2.2. 3DRISM Studies of Water-Mediated Interactions in SARS-CoV-1-hACE2 and SARS-CoV-2-hACE2 Complexes

As we have seen, the preliminary bioinformatics treatment reveals an essential role of interfacial interactions in the formation of RBD-hACE2 complexes. However, the simple Prodigy analysis can not evaluate the relative stability of SARS-CoV-hACE2 complexes. To provide further insight into the problem, we perform the 3DRISM treatment (see Section 4). Figure 3A demonstrates a water distribution in the interfacial region for CoV-2-hACE2 complex. Water molecules are depicted only in the most probable positions.
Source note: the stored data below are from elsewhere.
-- ==== Sys2Proof/Machine/Clerks.lean ====
section
/-! DEFINITION. Clerks: places and engines, scan cycles, the choice of the next item, port down and up, commands, and the
hand-over of engines (chapters 03 and 04). -/

namespace Sys2Proof.Machine

/-! ### Periods and scan lists (R101, R102, R123) -/

/-- The period of scan class k of a place, in ns; 0 not polled. -/
def periodNs (s : State) (n k : Nat) : Nat :=
  let u := getF s (fCLK_PER_UNIT n k)
  getF s (fCLK_PER_COUNT n k) * (if u = 0 then 100000 else if u = 1 then 1000000 else 1000000000)

/-- The runs of a scan list up to the first entry whose VALID is 0: class and points (R123). -/
def scanRuns (s : State) (n : Nat) : Nat → Nat → List (Nat × List Nat)
  | 0, _ => []
  | fuel + 1, e =>
    let a := (reg s (0x10_0000 + n * 0x1000 + 0x400 + 2 * e)).toNat
    let b := (reg s (0x10_0000 + n * 0x1000 + 0x401 + 2 * e)).toNat
    if bitsOf a 23 1 = 0 then []
    else (bitsOf a 20 3, (List.range (b % 256 + 1)).map (· + bitsOf a 0 20)) :: scanRuns s n fuel (e + 1)

/-- Every point of a place's scan list, in order. -/
def scanPoints (s : State) (n : Nat) : List Nat := (scanRuns s n 512 0).flatMap (·.2)

/-- Points that a DALI-2 place does not poll: groups, broadcast and instance events (R145). -/
def daliUnpolled (c : Cat) : Bool :=
  catDevice c / 64 == 1 || catDevice c / 64 == 2 || catObject c / 2 ^ 14 == 2

/-- The points of class k that a cycle polls (R104, R145). -/
def classPoints (s : State) (n k : Nat) : List Nat :=
  let l := ((scanRuns s n 512 0).filter (fun r => r.1 == k)).flatMap (·.2)
  if placeType s n = 7 then l.filter (fun p => !daliUnpolled (catAt s p)) else l

def getCycle (p : Place) (k : Nat) : Cycle := tget (fun _ => Cycle.init) p.cycles k
def setCycle (k : Nat) (c : Cycle) (p : Place) : Place := { p with cycles := tset (fun _ => Cycle.init) k c p.cycles }

/-- The lead class of a place (R105). -/
def leadClass (s : State) (n : Nat) : Option Nat :=
  (List.range 8).find? (fun k => periodNs s n k != 0 && !(classPoints s n k).isEmpty)

/-- The port of a place is up. -/
def placeUp (s : State) (n : Nat) : Bool := flag s (fCLK_STAT_PORT_UP n)

/-! ### Engines (R89, R98, R120) -/

/-- Registers of an engine's role and place. -/
def engRole (s : State) (e : Nat) : Nat := getF s (fCLK_ENG_CTL_ROLE e)

/-- An engine stops: HALTED unless fenced. -/
def engineHalt (e : Nat) (s : State) : State :=
  let s := if getF s (fCLK_ENG_STAT_STATE e) = 4 then s else setF (fCLK_ENG_STAT_STATE e) 1 s
  setEngine e { getEngine s e with halting := false } s

/-- An engine becomes idle: role idle, halted (R120). -/
def engineIdle (e : Nat) (s : State) : State :=
  engineHalt e (setF (fCLK_ENG_CTL_RUN e) 0 (setF (fCLK_ENG_CTL_ROLE e) 0 s))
As it is seen, the interfacial water interacts strongly with the RBD as well as with the hACE2 subunits, the latter confirms the previous molecular dynamic simulations [71]. However, our calculations yield the water-mediated interactions to be stronger for the CoV-2-hACE2 complex than those for the CoV-1-hACE2. See for example Figure 3B demonstrating a relative difference in distributions of water oxygens (blue) and hydrogens (red) between the two complexes. Moreover, the water interacts more strongly for CoV-2-hACE2 rather than for pure coronavirus (see Figure S4 in the Supporting Information). To confirm this effect we calculated protein-solvent interaction energies (Table 1). Although the Lennard-Jones energy between the CoV-1-hACE2 and water is stronger than that for the CoV-2-hACE2 complex, the total interaction energy has a more profit for the latter complex due to a strong decrease in the electrostatic energy. This observed effect can be explained by a polarization of interfacial water which is stronger for the CoV-2-hACE2 complex. Apart from it, the latter complex forms water bridges whose number is larger by 2 than in the case of CoV-1-hACE2. At the same time the water bridges is stronger in the CoV-2-hACE2 aggregate. To prove it, we have calculated the potential of mean force (pmf) between atoms of RBD and hACE2 receptor (Figure 4). It is clearly seen that bridging water molecule forms simultaneously hydrogen bonds with CoV-2 (Gln493) and hACE2 (Glu35) amino acids in the case of CoV-2. However, the similar hydrogen bond with bridging water is very weak and diffusive for the CoV-1-hACE2 complex (Figure 4). Therefore, we conclude that bridge water molecules play a significant and, perhaps, crucial role in stabilizing CoV-2-hACE2 complex.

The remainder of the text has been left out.